Cardiotoxicity is a critical aspect of safety evaluation in drug development. Traditional cardiotoxicity assessment methods rely primarily on animal models and 2D cell culture systems, which fail to replicate the complex physiological characteristics of human cardiac tissue fully. This study aims to generate human Cardiac Organoids (hCOs) derived from human induced Pluripotent Stem Cells (hiPSCs) and to use them to enhance the sensitivity of drug testing. hCOs were successfully cultured for up to 12 weeks, with a stable increase in heart rate observed over the cultivation period. Differentiation conditions were optimized by confirming the expression of cardiac markers (TNNT2), smooth muscle cell markers (aSMA), fibroblast markers (VIM), and endothelial markers (PECAM). The differentiation rate into cardiomyocytes was higher than that of conventional 2D cell culture methods. In calcium imaging using the positive drug nifedipine, the intensity of the calcium signal response of hCOs was confirmed to change depending on the concentration (1, 5, 10uM). This can be inferred that hCOs well reflects changes in various ion channels. Utilizing optimized hCOs conditions, we measured the changes in BPM induced by positive (Quinidine, Moxifloxacin, Nifedipine, E-4031), false positive (Diltiazem), false negative (Bepridil), and negative (Levofloxacin) drugs, comparing these to existing iCM data. The results demonstrated that hCOs exhibited more sensitive changes, suggesting that cardiac organoids can more sensitively and accurately reflect drug-induced cardiotoxicity than traditional 2D cell culture systems.

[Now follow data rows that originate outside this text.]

/-- One sled over one planner tick of 4 µs. -/
def sledTick (s : State) (n : Nat) : State :=
  if claims s (sledOut n) = false then
    let s := (dropClaim s n).modSled n fun q => { q with stopped := false }
    let s := (s.set (DUC_SL_STATUS_MODE_ACT n) slHold).modSled n fun q => { q with modeReq := none, targetReq := none }
    showMoving (dropPlan s n) n
  else
    let q := s.sled n
    let s := s.modSled n fun q => { q with modeReq := none, targetReq := none, since := q.since + 4000, claimed := true }
    let s := match q.modeReq with
      | some m => if q.stopped then s else takeMode s n m
      | none => s
    let s := match q.targetReq with
      | some (t, jog) => if sledMode s n = slPosition ∧ q.stopped = false then takeTarget s n t jog else s
      | none => s
    let standing := sledMode s n == slExt && (s.sled n).plan.isEmpty && (s.sled n).v == 0
    let (x0, s) := planPos s n
    let s := if sledMode s n = slFollow ∧ (s.sled n).plan = [] then followTick s n else sledAdvance (s.iff (sledMode s n == slFollow) fun s => s.iff (sledDemand s n).isNone fun s => s.ev (DUC_SL_EVENT_DEMAND_LOST n)) n 8 4000
    let (x1, s) := planPos s n
    let s := homeCheck s n x1
    let s := if standing then s else settleRest (events s n x0 x1) n
    let s := (if sledMode s n = slExt then extServe s n else s).modSled n fun q => { q with stopped := false }
    let (v, s) := sledSpeed s n
    let (v, s) := s.divFree v 10000
    showMoving (s.set (DUC_SL_STATUS_SPEED n) (ofSigned 16 v)) n

/-- PLANNER_TICK (R236 to R243, R249, R257). -/
def plannerTick (s : State) : State := s.each (List.range 16) sledTick

def execPlannerTick (s : State) : Res := .next (plannerTick s)

/-! ### Writes -/

/-- SLED_TARGET_WRITE (R236, R239, R240, R242, R257): planned at the next tick, or refused. -/
def sledTargetWrite (n v : Nat) (s : State) : State :=
  let t := toSigned 32 v
  let jog := s.on (DUC_SL_CTRL_JOG n)
  let inside := decide (toSigned 32 (s.get (DUC_SL_SOFT_MIN_LIMIT n)) ≤ t) && decide (t ≤ toSigned 32 (s.get (DUC_SL_SOFT_MAX_LIMIT n)))
  if jog || (inside && s.get (DUC_SL_STATUS_POS_STATE n) == 1) then
    (s.set (DUC_SL_TARGET_TARGET n) v).modSled n fun q => { q with targetReq := some (t, jog) }
  else s.ev (DUC_SL_EVENT_REFUSED n)

def execSledTargetWrite (n : Fin 16) (value : Word) (s : State) : Res := .next (s.clocked motIsland fun s => sledTargetWrite n value.toNat s)

/-- SLED_MODE_WRITE (R237): a code the table does not give is refused. -/
def sledModeWrite (n m : Nat) (s : State) : State :=
  if 5 < m then s.ev (DUC_SL_EVENT_REFUSED n)
  else (s.set (DUC_SL_CTRL_MODE n) m).modSled n fun q => { q with modeReq := some m }

def execSledModeWrite (n : Fin 16) (mode : Fin 8) (s : State) : Res := .next (s.clocked motIsland fun s => sledModeWrite n mode s)

/-- MOVE_DONE (R239): a point-to-point plan has ended at rest and the interpolator stands at its end. -/
def moveDone (n : Nat) (s : State) : State :=
  let q := s.sled n
  if q.moving = true ∧ q.plan = [] ∧ q.v = 0 ∧ q.goal = sledPos s n then
    showMoving ((s.modSled n fun q => { q with moving := false }).ev (DUC_SL_EVENT_MOVE_DONE n)) n
  else s

def execMoveDone (n : Fin 16) (s : State) : Res := .next (moveDone n s)

/-- EXT_STEP (R244): a rising edge on DUC_STEP with DUC_DIR outward or not, elapsed ns after the one before. Up to 4 edges wait, those of
the stop that enters EXT among them. -/
def extStep (outward : Bool) (elapsed : Nat) (s : State) : State :=
  let n := s.get DUC_EXT_SLED
  let q := s.sled n
  if sledMode s n = slExt then
    if 4 ≤ q.edges.length then s.ev DUC_EXT_EXT_OVF
    else
      let i := if q.extSeen then elapsed else 1000 * s.get DUC_EXT_FIRST
      showMoving (extServe (s.modSled n fun q => { q with edges := q.edges ++ [(outward, i)], extSeen := true }) n) n
  else s

def execExtStep (outward : Bool) (elapsedNs : Nat) (s : State) : Res := .next (extStep outward elapsedNs s)

/-- SLED_STOP (R245, R257): a write of STOP. -/
def execSledStop (n : Fin 16) (s : State) : Res := .next (s.clocked motIsland fun s => stopAtOnce s n)

/-- POS_SET (R246, R257): at rest only. -/
def posSet (n v : Nat) (s : State) : State :=
  if s.on (DUC_SL_STATUS_MOVING n) || sledBusy s n then s.ev (DUC_SL_EVENT_REFUSED n)
  else (dropPlan (setPos s n (toSigned 32 v)) n).set (DUC_SL_STATUS_POS_STATE n) 1

def execPosSet (n : Fin 16) (value : Word) (s : State) : Res := .next (s.clocked motIsland fun s => posSet n value.toNat s)

/-! ### Microsteps and the limit switch -/

/-- INTERPOLATOR_MICROSTEP (R243, R244): one microstep toward the boundary, elapsed ns after the last one or the event. -/
def microstep (n elapsed : Nat) (s : State) : State :=
  let q := s.sled n
  let p := sledPos s n
  if q.goal ≠ p ∧ q.interval ≤ 256 * elapsed then
    let p := if q.goal < p then p - 1 else p + 1
    let s := setPos s n p
    showMoving (s.iff (sledMode s n == slExt) (extServe · n)) n
  else s

def execInterpolatorMicrostep (n : Fin 16) (elapsed : Nat) (s : State) : Res := .next (microstep n elapsed s)

/-- The qualification window after one more raw edge; an edge in the cycle of a microstep opens it at the position before or after
that microstep (R247, R248). -/
def edgeWindow (s : State) (n : Nat) (same : Bool) : SwWindow × State :=
  let q := s.sled n
  let p := sledPos s n
  match q.win with
  | some w => ({ w with edges := w.edges + 1 }, s)
  | none =>
    if same = true ∧ q.goal ≠ p then
      let (after, s) := s.coin
      (SwWindow.mk 1 (if after then (if q.goal < p then p - 1 else p + 1) else p), s)
    else (SwWindow.mk 1 p, s)

/-- SLED_HOME_EDGE (R247, R248, R257): a raw edge to the given level; same: in the MOT cycle of a microstep (B1-05). -/
def homeEdge (n : Nat) (level same : Bool) (s : State) : State :=
  let raw := level != s.on (DUC_SL_CFG_ACTIVE_LOW n)
  if raw = s.on (DUC_SL_STATUS_SW_RAW n) ∨ inReset s = true then s
  else
    let s := s.set (DUC_SL_STATUS_SW_RAW n) (if raw then 1 else 0)
    let (w, s) := edgeWindow s n same
    let s := s.modSled n fun q => { q with win := some w }
    if s.get (DUC_SL_CHAT_CHATTER_MAX n) < w.edges then stopAtOnce (s.ev (DUC_SL_EVENT_CHATTER n)) n else s

def execSledHomeEdge (n : Fin 16) (level same : Bool) (s : State) : Res := .next (homeEdge n level same s)

/-- SWITCH_QUALIFY (R247, R248, R249): the raw level has been stable for stableUs. -/
def switchQualify (n stableUs : Nat) (s : State) : State :=
  match (s.sled n).win with
  | none => s
  | some w =>
    if stableUs < s.get (DUC_SL_CFG_QUAL_T n) then s
    else
      let s := s.modSled n fun q => { q with win := none }
      let raw := s.on (DUC_SL_STATUS_SW_RAW n)
      if raw = s.on (DUC_SL_STATUS_SW_QUAL n) then s.ev (DUC_SL_EVENT_GLITCH n)
      else
        let s := (s.set (DUC_SL_STATUS_SW_QUAL n) (if raw then 1 else 0)).set (DUC_SL_LATCH_POS_LATCH_POS n) (ofSigned 32 w.pos)
        let q := s.sled n
        let st := s.get (DUC_SL_STATUS_HOME_STATE n)
        if sledMode s n = slHoming then
          if raw = true ∧ st = 1 ∧ q.homeNext = .none then homeStop s n .back
          else if raw = true ∧ st = 3 ∧ q.homeNext = .none then homeStop s n .finish
          else if raw = false ∧ st = 2 ∧ q.homeNext = .none ∧ q.homeMark = none then
            let (x, s) := planPos s n
            s.modSled n fun q => { q with homeMark := some (x + stepFm * s.get (DUC_SL_HOME_BACKOFF n)) }
          else s
        else if raw then
          let s := s.iff (sledBusy s n) fun s => s.ev (DUC_SL_EVENT_LIMIT_TRIP n)
          stopAtOnce s n
        else s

This study presents a cardiotoxicity assessment platform using human-derived cardiac organoids. This approach can enhance the accuracy of cardiotoxicity assessment in the early stages of drug development, ultimately contributing to the development of safe and effective new drugs. Future research will measure electrophysiological changes to further optimize the evaluation platform and present an advanced cardiotoxicity evaluation platform.

This research was supported by a grant (22213MFDS391) from Ministry of Food and Drug Safety in 2024.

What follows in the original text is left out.